* _What to produce_: In the entries below, find each line with the word "Desc" and pull it out.

* _Records to process_:
↓↓↓

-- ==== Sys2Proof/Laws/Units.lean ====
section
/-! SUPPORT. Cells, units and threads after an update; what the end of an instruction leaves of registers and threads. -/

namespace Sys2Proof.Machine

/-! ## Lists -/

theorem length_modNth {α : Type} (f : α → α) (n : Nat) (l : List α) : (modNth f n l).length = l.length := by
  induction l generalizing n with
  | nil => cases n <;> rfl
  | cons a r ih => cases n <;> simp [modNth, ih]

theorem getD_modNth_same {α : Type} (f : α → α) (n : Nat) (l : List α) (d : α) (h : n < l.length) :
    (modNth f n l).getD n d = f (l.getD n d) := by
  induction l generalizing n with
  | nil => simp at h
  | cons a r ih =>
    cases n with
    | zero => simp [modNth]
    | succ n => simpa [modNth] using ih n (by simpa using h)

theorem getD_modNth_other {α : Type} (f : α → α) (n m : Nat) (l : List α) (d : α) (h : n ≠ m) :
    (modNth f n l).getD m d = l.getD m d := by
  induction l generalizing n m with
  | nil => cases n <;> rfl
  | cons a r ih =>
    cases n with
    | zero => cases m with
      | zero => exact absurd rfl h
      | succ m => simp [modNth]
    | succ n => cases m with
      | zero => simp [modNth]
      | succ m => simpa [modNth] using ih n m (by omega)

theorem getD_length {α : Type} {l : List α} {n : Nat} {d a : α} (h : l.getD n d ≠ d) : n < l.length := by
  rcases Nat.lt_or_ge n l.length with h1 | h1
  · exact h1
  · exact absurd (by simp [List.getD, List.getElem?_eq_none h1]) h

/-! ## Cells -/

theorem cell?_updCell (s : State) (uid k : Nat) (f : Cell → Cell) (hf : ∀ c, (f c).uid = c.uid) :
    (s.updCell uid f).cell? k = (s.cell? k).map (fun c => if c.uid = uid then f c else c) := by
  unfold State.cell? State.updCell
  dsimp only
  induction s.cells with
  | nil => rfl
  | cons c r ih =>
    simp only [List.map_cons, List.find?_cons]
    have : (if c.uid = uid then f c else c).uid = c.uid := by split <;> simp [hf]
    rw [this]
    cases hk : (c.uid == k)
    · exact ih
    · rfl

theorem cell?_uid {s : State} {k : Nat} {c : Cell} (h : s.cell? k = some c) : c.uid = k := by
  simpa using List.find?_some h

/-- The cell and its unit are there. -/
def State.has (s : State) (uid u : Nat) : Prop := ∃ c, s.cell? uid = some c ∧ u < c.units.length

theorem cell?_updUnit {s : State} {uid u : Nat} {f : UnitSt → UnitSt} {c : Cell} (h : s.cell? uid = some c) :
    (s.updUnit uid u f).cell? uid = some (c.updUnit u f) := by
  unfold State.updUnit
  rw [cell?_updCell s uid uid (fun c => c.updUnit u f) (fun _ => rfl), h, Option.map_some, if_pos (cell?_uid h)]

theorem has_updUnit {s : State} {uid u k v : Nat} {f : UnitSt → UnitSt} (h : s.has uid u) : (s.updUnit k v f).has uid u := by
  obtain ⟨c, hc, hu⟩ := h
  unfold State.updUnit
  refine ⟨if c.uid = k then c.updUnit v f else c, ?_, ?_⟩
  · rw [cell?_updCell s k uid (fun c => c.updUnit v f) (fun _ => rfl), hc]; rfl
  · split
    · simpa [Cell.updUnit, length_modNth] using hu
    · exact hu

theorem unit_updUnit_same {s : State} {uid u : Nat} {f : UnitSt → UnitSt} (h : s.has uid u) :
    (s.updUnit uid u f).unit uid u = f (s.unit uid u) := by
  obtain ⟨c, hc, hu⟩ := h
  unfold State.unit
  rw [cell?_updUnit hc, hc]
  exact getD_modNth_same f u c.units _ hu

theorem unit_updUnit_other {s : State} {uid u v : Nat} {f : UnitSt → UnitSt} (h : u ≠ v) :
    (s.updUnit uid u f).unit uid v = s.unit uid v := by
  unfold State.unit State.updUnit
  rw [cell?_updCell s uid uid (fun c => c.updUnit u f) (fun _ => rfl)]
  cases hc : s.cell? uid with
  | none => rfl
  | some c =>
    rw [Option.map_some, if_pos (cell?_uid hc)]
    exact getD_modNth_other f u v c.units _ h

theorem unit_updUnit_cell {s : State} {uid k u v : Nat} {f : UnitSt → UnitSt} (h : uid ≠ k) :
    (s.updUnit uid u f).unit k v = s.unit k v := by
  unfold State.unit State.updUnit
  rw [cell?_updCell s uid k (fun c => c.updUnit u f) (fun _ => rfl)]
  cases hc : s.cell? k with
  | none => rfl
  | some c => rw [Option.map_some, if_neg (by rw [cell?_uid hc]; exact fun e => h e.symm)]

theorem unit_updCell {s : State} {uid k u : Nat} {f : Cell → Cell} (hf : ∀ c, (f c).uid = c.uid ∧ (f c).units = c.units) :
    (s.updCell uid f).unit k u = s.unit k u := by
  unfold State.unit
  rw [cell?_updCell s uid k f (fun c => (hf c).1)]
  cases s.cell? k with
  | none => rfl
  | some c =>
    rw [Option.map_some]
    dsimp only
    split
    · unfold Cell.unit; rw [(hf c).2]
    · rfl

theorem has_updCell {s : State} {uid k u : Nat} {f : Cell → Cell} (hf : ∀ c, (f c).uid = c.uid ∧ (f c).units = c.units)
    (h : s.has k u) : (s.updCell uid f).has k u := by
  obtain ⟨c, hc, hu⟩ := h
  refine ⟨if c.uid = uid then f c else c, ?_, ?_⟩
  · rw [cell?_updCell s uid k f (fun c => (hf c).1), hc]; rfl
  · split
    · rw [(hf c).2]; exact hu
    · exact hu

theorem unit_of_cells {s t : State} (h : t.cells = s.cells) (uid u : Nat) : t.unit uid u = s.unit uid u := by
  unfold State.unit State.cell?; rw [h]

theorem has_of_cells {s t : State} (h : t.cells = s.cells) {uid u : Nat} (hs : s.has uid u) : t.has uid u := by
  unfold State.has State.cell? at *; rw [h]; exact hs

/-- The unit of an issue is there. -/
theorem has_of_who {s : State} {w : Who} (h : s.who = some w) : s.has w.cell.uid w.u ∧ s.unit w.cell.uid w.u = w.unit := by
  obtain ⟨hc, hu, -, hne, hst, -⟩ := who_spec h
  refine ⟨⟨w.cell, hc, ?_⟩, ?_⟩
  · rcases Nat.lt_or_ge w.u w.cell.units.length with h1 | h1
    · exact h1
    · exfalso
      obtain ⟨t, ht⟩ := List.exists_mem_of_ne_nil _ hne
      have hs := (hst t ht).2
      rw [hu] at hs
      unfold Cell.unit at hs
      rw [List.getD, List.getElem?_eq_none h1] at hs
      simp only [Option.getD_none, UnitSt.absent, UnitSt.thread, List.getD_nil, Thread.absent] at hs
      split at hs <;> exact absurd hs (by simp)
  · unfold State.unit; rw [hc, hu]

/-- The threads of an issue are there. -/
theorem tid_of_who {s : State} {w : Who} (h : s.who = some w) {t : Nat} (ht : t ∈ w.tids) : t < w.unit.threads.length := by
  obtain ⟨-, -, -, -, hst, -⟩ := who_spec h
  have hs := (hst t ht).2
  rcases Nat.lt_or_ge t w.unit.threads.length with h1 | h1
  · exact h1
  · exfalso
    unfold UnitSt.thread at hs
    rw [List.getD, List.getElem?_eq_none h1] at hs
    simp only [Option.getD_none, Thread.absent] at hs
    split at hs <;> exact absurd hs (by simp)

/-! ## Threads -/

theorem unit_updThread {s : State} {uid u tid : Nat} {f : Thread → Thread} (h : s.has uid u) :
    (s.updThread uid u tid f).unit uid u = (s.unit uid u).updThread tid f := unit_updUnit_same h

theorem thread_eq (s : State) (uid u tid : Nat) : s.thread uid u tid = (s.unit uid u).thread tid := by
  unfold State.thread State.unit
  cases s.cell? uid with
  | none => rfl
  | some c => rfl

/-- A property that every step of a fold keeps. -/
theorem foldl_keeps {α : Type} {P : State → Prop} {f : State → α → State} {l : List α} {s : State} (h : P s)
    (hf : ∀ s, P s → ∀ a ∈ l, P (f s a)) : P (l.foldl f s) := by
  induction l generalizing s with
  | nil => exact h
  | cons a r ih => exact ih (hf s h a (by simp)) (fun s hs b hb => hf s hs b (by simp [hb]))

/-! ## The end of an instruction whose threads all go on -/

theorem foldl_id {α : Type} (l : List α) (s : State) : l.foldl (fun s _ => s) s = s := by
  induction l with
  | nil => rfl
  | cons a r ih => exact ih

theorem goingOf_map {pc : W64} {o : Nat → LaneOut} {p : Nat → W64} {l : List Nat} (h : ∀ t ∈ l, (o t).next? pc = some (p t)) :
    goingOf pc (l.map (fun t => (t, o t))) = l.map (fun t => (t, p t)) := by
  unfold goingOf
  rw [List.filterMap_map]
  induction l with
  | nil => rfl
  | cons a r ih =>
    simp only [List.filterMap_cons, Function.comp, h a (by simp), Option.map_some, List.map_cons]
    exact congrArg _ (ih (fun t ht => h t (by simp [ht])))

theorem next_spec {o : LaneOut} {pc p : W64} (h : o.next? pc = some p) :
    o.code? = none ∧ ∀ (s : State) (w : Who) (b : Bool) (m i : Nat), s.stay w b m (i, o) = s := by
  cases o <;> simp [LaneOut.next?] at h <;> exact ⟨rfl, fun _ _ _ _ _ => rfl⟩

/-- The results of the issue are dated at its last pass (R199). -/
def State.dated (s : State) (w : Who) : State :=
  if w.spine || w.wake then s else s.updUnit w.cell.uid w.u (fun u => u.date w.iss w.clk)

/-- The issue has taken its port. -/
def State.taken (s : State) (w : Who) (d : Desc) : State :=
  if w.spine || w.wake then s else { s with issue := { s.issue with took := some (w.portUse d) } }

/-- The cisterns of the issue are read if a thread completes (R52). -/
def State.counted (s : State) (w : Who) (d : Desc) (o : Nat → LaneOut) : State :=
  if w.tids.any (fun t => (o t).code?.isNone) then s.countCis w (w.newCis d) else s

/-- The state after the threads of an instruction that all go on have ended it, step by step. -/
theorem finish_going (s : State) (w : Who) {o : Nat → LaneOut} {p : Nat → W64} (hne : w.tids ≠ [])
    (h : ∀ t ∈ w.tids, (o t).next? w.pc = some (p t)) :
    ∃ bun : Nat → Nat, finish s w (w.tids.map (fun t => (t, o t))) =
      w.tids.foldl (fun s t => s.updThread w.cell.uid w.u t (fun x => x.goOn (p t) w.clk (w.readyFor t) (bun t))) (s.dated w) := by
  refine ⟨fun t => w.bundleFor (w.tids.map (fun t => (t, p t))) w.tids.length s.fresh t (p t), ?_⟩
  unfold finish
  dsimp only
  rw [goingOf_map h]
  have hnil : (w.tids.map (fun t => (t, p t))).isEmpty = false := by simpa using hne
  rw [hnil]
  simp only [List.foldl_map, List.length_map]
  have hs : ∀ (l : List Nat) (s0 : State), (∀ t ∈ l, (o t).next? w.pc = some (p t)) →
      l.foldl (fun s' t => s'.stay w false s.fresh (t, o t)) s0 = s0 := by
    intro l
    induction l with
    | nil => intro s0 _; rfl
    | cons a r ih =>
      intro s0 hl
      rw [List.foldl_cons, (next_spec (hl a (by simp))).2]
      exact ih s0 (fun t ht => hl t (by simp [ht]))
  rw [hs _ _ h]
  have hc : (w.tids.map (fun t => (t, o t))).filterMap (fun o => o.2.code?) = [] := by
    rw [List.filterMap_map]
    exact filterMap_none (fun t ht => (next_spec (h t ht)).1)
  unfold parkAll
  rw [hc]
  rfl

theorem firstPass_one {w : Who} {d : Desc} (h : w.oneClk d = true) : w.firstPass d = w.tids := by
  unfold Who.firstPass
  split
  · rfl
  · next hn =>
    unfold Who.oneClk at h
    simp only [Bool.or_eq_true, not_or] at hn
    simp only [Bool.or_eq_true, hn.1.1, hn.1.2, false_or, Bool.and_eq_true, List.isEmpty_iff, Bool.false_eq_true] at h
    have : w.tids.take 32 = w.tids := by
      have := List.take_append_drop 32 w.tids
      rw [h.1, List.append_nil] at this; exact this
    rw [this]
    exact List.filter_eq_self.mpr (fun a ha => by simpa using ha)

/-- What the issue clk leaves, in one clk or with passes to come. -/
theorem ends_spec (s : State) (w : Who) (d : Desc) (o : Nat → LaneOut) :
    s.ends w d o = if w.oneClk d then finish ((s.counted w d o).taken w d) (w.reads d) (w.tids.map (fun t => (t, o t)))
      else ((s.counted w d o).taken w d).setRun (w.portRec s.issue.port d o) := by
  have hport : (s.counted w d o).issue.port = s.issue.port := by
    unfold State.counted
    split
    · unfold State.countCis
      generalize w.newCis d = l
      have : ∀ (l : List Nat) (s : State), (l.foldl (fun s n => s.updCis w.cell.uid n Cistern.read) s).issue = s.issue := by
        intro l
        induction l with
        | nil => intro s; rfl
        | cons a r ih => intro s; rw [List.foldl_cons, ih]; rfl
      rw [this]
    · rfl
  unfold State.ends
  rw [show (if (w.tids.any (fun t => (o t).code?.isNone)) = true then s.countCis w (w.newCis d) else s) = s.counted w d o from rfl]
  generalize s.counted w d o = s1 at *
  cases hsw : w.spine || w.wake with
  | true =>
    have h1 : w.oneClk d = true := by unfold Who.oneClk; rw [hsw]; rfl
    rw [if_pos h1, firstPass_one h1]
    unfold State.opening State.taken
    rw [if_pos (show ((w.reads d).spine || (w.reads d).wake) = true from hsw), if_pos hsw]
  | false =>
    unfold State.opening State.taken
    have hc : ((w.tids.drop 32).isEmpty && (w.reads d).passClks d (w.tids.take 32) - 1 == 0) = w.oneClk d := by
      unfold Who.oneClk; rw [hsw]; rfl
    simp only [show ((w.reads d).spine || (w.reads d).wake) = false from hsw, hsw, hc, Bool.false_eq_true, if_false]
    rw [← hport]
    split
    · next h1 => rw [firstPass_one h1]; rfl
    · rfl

↑↑↑

* _Solution_:
def State.taken (s : State) (w : Who) (d : Desc) : State :=
def State.counted (s : State) (w : Who) (d : Desc) (o : Nat → LaneOut) : State :=
theorem firstPass_one {w : Who} {d : Desc} (h : w.oneClk d = true) : w.firstPass d = w.tids := by
theorem ends_spec (s : State) (w : Who) (d : Desc) (o : Nat → LaneOut) :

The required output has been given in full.